◆ Task goal ◆
For the data below, work out how many lines contain the word "foldl" and supply only that number.

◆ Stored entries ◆

-- ==== Sys2Proof/Machine/Transport.lean ====
section
/-!
DEFINITION. The commands of the job transport: frames from the host, acceptance, credit, retransmission, release and the
ports (R44, R79 to R106).
-/
namespace Sys2Proof.Machine

/-! ## Frames from the host -/

/-- Descriptors of a DESC body with their masks (R69). -/
def descItems (f : RxFrame) : List (Desc × Nat) :=
  (List.range f.count).map fun i =>
    let m := (beNat (slice f.payload (i / 2) 1))
    (descOf (beNat (slice f.payload (72 + 64 * i) 64)), if i % 2 = 0 then bits m 7 4 else bits m 3 0)

/-- R79: a DESC frame; each descriptor is classified. -/
def execDesc (f : RxFrame) (s : State) : Res :=
  onFrame s f 1 true 140 (72 + 64 * f.count) fun base =>
    let items := descItems f
    let t := items.foldl (fun t x => learn t (base + x.1.sqid) f) s
    updateHeadroom (items.foldl (fun t x =>
      if base = 0 then takeDesc t f.port x.1 x.2 else takenOverDesc t base f.port x.1) t)

/-- R80: a DATA segment. -/
def execData (f : RxFrame) (s : State) : Res :=
  let h := beNat (slice f.payload 0 16)
  let q := bits h 127 116
  onFrame s f 2 true 1 (16 + bits h 15 0) fun base =>
    let t := learn s (base + q) f
    if base = 0 then
      updateHeadroom (takeData t f.port q (bits h 115 114) (BitVec.ofNat 32 (bits h 111 80)) (bits h 79 48) (bits h 47 16)
        (cut f.payload 16 (bits h 15 0)) f.bad)
    else t

/-- A take-over ends when every record of the source has been acknowledged: its addresses are dropped and its share freed
(R183). -/
def endTakeover (s : State) (base : Nat) : State :=
  if base ≠ 0 ∧ s.jobs.all (fun j => !decide (j.buddyOf = some (base / 4096 - 1))) then
    { s with srcs := updWhere (fun x => decide (x.source = base / 4096 - 1) && decide (x.takeover = 1))
               (fun x => { x with takeover := 2, entries := [], entriesB := [] }) s.srcs
             queues := s.queues.filter fun x => decide (x.1 / 4096 ≠ base / 4096)
             aon2 := s.aon2.filter fun x => decide (x.1 / 4096 ≠ base / 4096) }
  else s

/-- One ACK entry (R98). -/
def takeAck (s : State) (q : Nat) (seq : BitVec 32) : State :=
  let x := s.queue q
  if precedes x.releasedSeq seq then s.bump keyAckInvalid 1
  else if precedes x.ackSeq seq then ackTo s q seq
  else s

/-- R98: an ACK frame; the jobs that ACK_SEQ passes retire. -/
def execAck (f : RxFrame) (s : State) : Res :=
  onFrame s f 7 true 1120 (8 * f.count) fun base =>
    let es := queueEntries f
    let t := es.foldl (fun t x => learn t (base + x.1) f) s
    endTakeover (es.foldl (fun t x => takeAck t (base + x.1) x.2) t) base

/-- One RESEND entry: at most one in each RESEND_HOLDOFF is served (R100). -/
def takeResend (s : State) (p q : Nat) (seq : BitVec 32) : State :=
  let x := s.queue q
  let free := match x.lastResend with
    | some t => decide (t + s.oval keyResendHoldoff ≤ s.time.now)
    | none => true
  if free then serveResend (s.setQueue q { x with lastResend := some s.time.now }) p q seq else s

/-- R100: a RESEND frame; records and results are retransmitted on the port of arrival. -/
def execResend (f : RxFrame) (s : State) : Res :=
  onFrame s f 8 true 1120 (8 * f.count) fun base =>
    let es := queueEntries f
    let t := es.foldl (fun t x => learn t (base + x.1) f) s
    es.foldl (fun t x => takeResend t f.port (base + x.1) x.2) t

/-! ## Pauses (R96) -/

/-- R96: a received pause; a quantum is 512 bit times at 400 Gbit/s, and a pause of 0 quanta ends one. -/
def execPfcPauseRx (port prio quanta : Nat) (s : State) : Res :=
  onUnit port 2 (onUnit prio 8 (done
    (let x := s.port port
     let rest := x.pauses.filter fun y => decide (y.1 ≠ prio)
     if quanta = 0 then resumePort (s.setPort port { x with pauses := rest }) port
     else
       let t := s.setPort port { x with pauses := rest ++ [(prio, s.time.now + quanta * 128 / 100)] }
       (queuesOn t port).foldl settleTimer t)))

/-- R96: the time of a received pause runs out. -/
def execPfcPauseExpiry (port prio : Nat) (s : State) : Res :=
  onUnit port 2 (onUnit prio 8
    (let x := s.port port
     let late (y : Nat × Nat) : Bool := decide (y.1 = prio) && decide (y.2 ≤ s.time.now)
     whenSt (x.pauses.any late) s (resumePort (s.setPort port { x with pauses := x.pauses.filter fun y => !late y }) port)))

/-! ## Acceptance (R73, R81 to R89) -/

/-- R81: an assembling job reaches ASSEMBLY_TIMEOUT. -/
def execAssemblyTimeout (q : Nat) (seq : BitVec 32) (s : State) : Res :=
  match asmGet s q seq with
  | none => done s
  | some a =>
    whenSt (!a.complete && decide (a.started + s.oval keyAssemblyTimeout * usNs ≤ s.time.now)) s
      (updateHeadroom ((asmDel s q seq).bump keyAssemblyExpired 1))

/-- A non-null handle names a configured pool that is no TCM pool and an index below its COUNT; an output names no pool
of role 1 or 3 (R29). -/
def handleOk (s : State) (out : Bool) (h : Nat) : Bool :=
  decide (h = 0) ||
    (poolConfigured s (hPool h) && decide (poolMemory (hPool h) ≠ 5) && decide (hIndex h < (poolCfg s (hPool h)).count)
      && !(out && (decide (poolRole s (hPool h) = 1) || decide (poolRole s (hPool h) = 3))))

/-- A slot that holds data or has its mask bit set does not match the graph (R71, R73). -/
def slotMismatch (s : State) (a : Asm) (d : Desc) (g : Graph) (k : Nat) : Bool :=
  let h := nth0 d.inH k
  match slotTotal a k with
  | some n => !tbit a.mask k || !g.inUsed.contains k || decide (h = 0) || decide ((poolCfg s (hPool h)).size < n)
  | none => tbit a.mask k && (!g.inUsed.contains k || decide (h = 0))

/-- Step 2 of R83: the first check that fails, in the order of R73. -/
def refusalOf (s : State) (a : Asm) (d : Desc) : Option Nat :=
  match s.graph d.graph with
  | none => some 0x10
  | some g =>
    let q := s.queue d.sqid
    if decide (d.graph = 0) && d.timed then some 0x19
    else if !(d.inH.all (handleOk s false) && d.outH.all (handleOk s true)) then some 0x11
    else if (g.inUsed.any fun k => decide (nth0 d.inH k = 0)) || (g.outUsed.any fun k => decide (nth0 d.outH k = 0)) then some 0x12
    else if d.timed && !(decide (d.cell < 4095) && (s.cell d.cell).enable) then some 0x13
    else if (List.range 4).any (slotMismatch s a d g) then some 0x14
    else if q.resultSlots < (d.outH.filter fun h => decide (hPool h = 0x7F)).length then some 0x15
    else if 2 ^ 39 ≤ (q.creditUnits + 2 ^ 41 - q.acceptedUnits - asmUnits a) % 2 ^ 40 then some 0x16
    else none

/-- Step 3 of R83: each masked slot's bytes are copied to a free buffer of its pool; none when a pool has none. A pool
that only the receive path writes takes no copy (assumption 30). -/
def copySlots (s : State) (a : Asm) (d : Desc) : List Nat → Option (State × List (Nat × Nat))
  | [] => some (s, [])
  | k :: r =>
    let p := hPool (nth0 d.inH k)
    if !tbit a.mask k || decide (poolRole s p = 1) || decide (poolRole s p = 3) then copySlots s a d r
    else match freePhys s p with
      | none => none
      | some n =>
        let addr := physAddr s p n
        let t := (devWrite (zeroRange (takePhys s p n) addr (poolCfg s p).size) addr (slotBytes a k)).1
        (copySlots t a d r).map fun x => (x.1, (k, n) :: x.2)

/-- The words of the ingress buffer that hold a job's data are read for the copy: a correctable one is corrected, and the
copy fails at one that is not (R408, R413, R415). An uncorrectable word that a second read confirms is logged as poisoned. -/
def readSegs (s : State) (a : Asm) : State × Bool :=
  a.segs.foldl (fun (x : State × Bool) g =>
    let log (t : State) (outcome : Nat) (event : Bool) : State :=
      memRecord t { addr := 0, memory := 5, finder := 7, outcome } event
    match g.bad with
    | none => x
    | some .correctable => (x.1.bump keySramCorrected 1, x.2)
    | some .uncorrectableOnce => (log (logFault (x.1.bump keySramUncorrectable 1) (faultNoJob x.1 0xFFFF 0x05 0x0E)) 1 false, true)
    | some .poison => (log (logFault (x.1.bump keyPoisonReads 1) (faultNoJob x.1 0xFFFF 0x04 0x0E)) 3 false, true)
    | some _ =>
      (log (logFault ((x.1.bump keySramUncorrectable 1).bump keyPoisonedWords 1) (faultNoJob x.1 0xFFFF 0x05 0x0E)) 2 true, true))
    (s, false)

/-- The delivered version of a slot, visible from step 4 and pinned for its job (R35, R38). -/
def deliverSlot (s : State) (d : Desc) (order k phys len : Nat) : State × Nat :=
  let n := s.nextVer
  let t := addVer s { handle := nth0 d.inH k, phys, len, st := .valid, order, superseded := false, pins := [order] }
  ((installVersion t n).1, n)

/-- Deliver every copied slot, with the version numbers made. -/
def deliverSlots (s : State) (a : Asm) (d : Desc) (order : Nat) : List (Nat × Nat) → State × List (Nat × Nat)
  | [] => (s, [])
  | (k, phys) :: r =>
    let (t, n) := deliverSlot s d order k phys ((slotTotal a k).getD 0)
    let (u, l) := deliverSlots t a d order r
    (u, (k, n) :: l)

/-- The version each used input slot reads (R35), and fifth that of the HARQ soft buffer (R288). -/
def resolveSlots (s : State) (d : Desc) (g : Graph) (order : Nat) (own : List (Nat × Nat)) : List Nat → State × List (Option VerRef)
  | [] => (s, [])
  | k :: r =>
    let (t, v) :=
      if k = 4 then
        let h := harqHandle g d
        if harqValid s h then (let (t, v) := resolveInput s h order; (t, some v)) else (s, none)
      else if !g.inUsed.contains k then (s, none)
      else match own.find? fun x => decide (x.1 = k) with
        | some x => (s, some (VerRef.pool x.2))
        | none => let (t, v) := resolveInput s (nth0 d.inH k) order; (t, some v)
    let (u, l) := resolveSlots t d g order own r
    (u, v :: l)

/-- The pending version of each used output slot, and fifth that of the HARQ soft buffer (R35, R36, R288). -/
def pendingSlots (s : State) (d : Desc) (g : Graph) (order : Nat) : List Nat → State × List (Option Nat)
  | [] => (s, [])
  | k :: r =>
    let h := if k = 4 then (if harqValid s (harqHandle g d) then harqHandle g d else 0)
      else if g.outUsed.contains k then nth0 d.outH k else 0
    let (t, v) := if h = 0 then (s, none) else
      (addVer s { handle := h, phys := 0, len := 0, st := .pending, order, superseded := false, pins := [] }, some s.nextVer)
    let (u, l) := pendingSlots t d g order r
    (u, v :: l)

/-- A job as it stands at its acceptance. -/
def Job.new (d : Desc) (order now : Nat) : Job :=
  { desc := d, order, acceptTime := now, deadline := none, pastStep6 := false, unmirrored := false, acceptSlot := 0
    finalSlot := none, inVers := [], expanded := false, started := false, startedBeforeReset := false, incomplete := false
    admission := .none, tried := false, charge := 0, demoted := false, overrun := false, cluster := 0, migrated := false, tasks := []
    lastPlace := none, record := none, finTime := 0, released := false, outVers := [], supers := [], resv := 0
    ingressUnits := 0, lostOut := 0, buddyOf := none }

/-- Steps 4 and 5 of R83: the ACCEPT entry, the versions, NEXT_SEQ, ACCEPTED_UNITS and expansion. -/
def journalJob (s : State) (a : Asm) (d : Desc) (copies : List (Nat × Nat)) : State :=
  let q := s.queue d.sqid
  let g := (s.graph d.graph).getD Graph.null
  let order := s.nextOrder + 1
  let units := asmUnits a
  let slot := jFreeSlot s
  let s := s.setQueue d.sqid { q with pendingRec := some (d.seq, units) }
  let (s, own) := deliverSlots s a d order copies
  let (s, ins) := resolveSlots s d g order own [0, 1, 2, 3, 4]
  let (s, outs) := pendingSlots s d g order [0, 1, 2, 3, 4]
  let j : Job :=
    { Job.new d order s.time.now with
      deadline := if d.timed then some (resolveDeadline (s.cell d.cell) d.deadline s.time.now) else none
      acceptSlot := slot, inVers := ins, outVers := outs, resv := q.resultSlots, ingressUnits := units }
  let s := jWrite { s with jobs := s.jobs ++ [j], nextOrder := order } slot (acceptEntry j)
  let s := s.setQueue d.sqid { s.queue d.sqid with
    nextSeq := d.seq + 1, acceptedUnits := (q.acceptedUnits + units) % 2 ^ 40 }
  let s := { asmDel s d.sqid d.seq with iReserved := s.iReserved - 64 - 64 * units }
  if s.awake then expandJob s d.sqid d.seq else s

◆ Solved exercise ◆
8